=== Listed entries ===

-- ==== Sys2Proof/Tests/Slice0.lean ====
section
/-! SUPPORT. Tests: words written out from the encodings, ill-formed terms, single steps with results
from the spec's own vectors (`95_test_vectors.md`), and a witness for the hypotheses of each
statement. -/

namespace Sys2Proof.Tests

open Sys2Proof.Machine

/-! ### Helpers -/

def nextOf : Result → Option State
  | .next t => some t
  | .fault _ => none
  | .refused _ => none

/-- One operation, seen through `f`. -/
def after {α : Type} (i : Instr) (s : State) (f : State → α) : Option α := (nextOf (exec i s)).map f

/-- One step, seen through `f`. -/
def stepped {α : Type} (s : State) (f : State → α) : Option α := (nextOf (step s)).map f

/-- A stopped engine with 1024 message bytes. -/
def idle : State := State.powerOn 1024 0

/-- `idle` in another stage, with index and block count. -/
def at_ (stg : BitVec 4) (j : Index) (nblk : BitVec 24) : State :=
  { idle with engine := { idle.engine with STG := stg, J := j, NBLK := nblk } }

/-- A fault state with cause `k`. -/
def faulted (k : BitVec 4) : State :=
  { idle with engine := { idle.engine with STG := 15#4, ECODE := k } }

/-- DONE after one block, with forty characters `0`. -/
def done : State :=
  { idle with engine := { idle.engine with
      STG := 7#4, NBLK := 1#24, DIG := Vector.replicate 40 0x30#8 } }

/-- `"abc"` in the memory of an engine in a given stage. -/
def abc (stg : BitVec 4) (j : Index) : State :=
  { idle with engine := { idle.engine with
      STG := stg, J := j, NBLK := 1#24, LEN := 3#32
      M := { idle.engine.M with cells := [(0, 0x61#8), (1, 0x62#8), (2, 0x63#8)] } } }

/-- Working registers and schedule word of the four-phase vector of section 4.3. -/
def roundAt (j : Index) : State :=
  { idle with engine := { idle.engine with
      STG := 4#4, J := j, NBLK := 1#24
      A := 0x80000000#32, B := 0x00000003#32, C := 0xFFFFFFFF#32, D := 0x0F0F0F0F#32
      E := 0xFFFFFFFF#32, W := rset idle.engine.W j.toNat 0xFFFFFFFF#32 } }

def workOf (s : State) : List Word :=
  [s.engine.A, s.engine.B, s.engine.C, s.engine.D, s.engine.E]

def seqOf (s : State) : BitVec 4 × Index := (s.engine.STG, s.engine.J)

/-! ### Decoding (section 4.6; each word from the fields of R91, R96, R97) -/

theorem test_decode_rd : decodeT 0x0000000100000000#64 = .ok (.rd .status) := by decide

theorem test_decode_rd_ignores_wdata : decodeT 0x00000001DEADBEEF#64 = .ok (.rd .status) := by decide

theorem test_decode_wr : decodeT 0x4000000200000003#64 = .ok (.wr .len 3#32) := by decide

theorem test_decode_wr_reserved_is_not_start :
    decodeT 0x4000004000000001#64 = .ok (.wr (.reserved 64#29) 1#32) := by decide

theorem test_decode_rdm : decodeT 0x8000000000000000#64 = .ok (.rdm 0#29) := by decide

theorem test_decode_wrm : decodeT 0xC000000200000063#64 = .ok (.wrm 2#29 0x63#8) := by decide

theorem test_decode_wrm_largest :
    decodeT 0xDFFFFFFF000000FF#64 = .ok (.wrm 0x1FFFFFFF#29 0xFF#8) := by decide

theorem test_decode_z_is_invalid :
    decodeT 0x2000000000000000#64 = .error .invalidTransaction ∧
    decodeT 0xE000000000000000#64 = .error .invalidTransaction := by decide

/-- A format T word bit by bit: `space ‖ we ‖ z ‖ addr ‖ wdata` (R91), register 25 is `DIGW9` (R38). -/
theorem test_decode_fields :
    decodeT ((0#1 ++ 0#1 ++ 0#1 ++ 25#29 ++ 0#32).cast rfl) = .ok (.rd (.digw 9)) ∧
    decodeT ((0#1 ++ 1#1 ++ 0#1 ++ 8#29 ++ 7#32).cast rfl) = .ok (.wr (.h 4) 7#32) := by decide

theorem test_decode_commands :
    decodeC 0x00000000#32 = .ok .nop ∧ decodeC 0x00000001#32 = .ok .start ∧
    decodeC 0x00000002#32 = .ok .clr := by decide

theorem test_decode_illegal_commands :
    decodeC 0x00000003#32 = .error .illegalCommand ∧
    decodeC 0x0000000F#32 = .error .illegalCommand ∧
    decodeC 0x00000011#32 = .error .illegalCommand ∧
    decodeC 0xFFFFFFFF#32 = .error .illegalCommand := by decide

theorem test_decode_padding :
    decodeS 0x080#11 = .ok (.ldw 0#7) ∧ decodeS 0x08F#11 = .ok (.ldw 15#7) ∧
    decodeS 0x090#11 = .error .unreachableWord := by decide

theorem test_decode_schedule :
    decodeS 0x10F#11 = .ok (.cpw 15#7) ∧ decodeS 0x110#11 = .ok (.xw 16#7) ∧
    decodeS 0x14F#11 = .ok (.xw 79#7) ∧ decodeS 0x150#11 = .error .unreachableWord := by decide

theorem test_decode_rounds :
    decodeS 0x213#11 = .ok (.rnd0 19#7) ∧ decodeS 0x214#11 = .ok (.rnd1 20#7) ∧
    decodeS 0x227#11 = .ok (.rnd1 39#7) ∧ decodeS 0x228#11 = .ok (.rnd2 40#7) ∧
    decodeS 0x23B#11 = .ok (.rnd2 59#7) ∧ decodeS 0x23C#11 = .ok (.rnd3 60#7) ∧
    decodeS 0x24F#11 = .ok (.rnd3 79#7) ∧ decodeS 0x250#11 = .error .unreachableWord := by decide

===

→ **What to do**: Give again exactly, and only, the lines above starting at the one with "namespace Sys2Proof.Tests" and ending at the one with "def idle : State := State.powerOn 1024 0".

→ **Result for this task**:
namespace Sys2Proof.Tests

open Sys2Proof.Machine

/-! ### Helpers -/

def nextOf : Result → Option State
  | .next t => some t
  | .fault _ => none
  | .refused _ => none

/-- One operation, seen through `f`. -/
def after {α : Type} (i : Instr) (s : State) (f : State → α) : Option α := (nextOf (exec i s)).map f

/-- One step, seen through `f`. -/
def stepped {α : Type} (s : State) (f : State → α) : Option α := (nextOf (step s)).map f

/-- A stopped engine with 1024 message bytes. -/
def idle : State := State.powerOn 1024 0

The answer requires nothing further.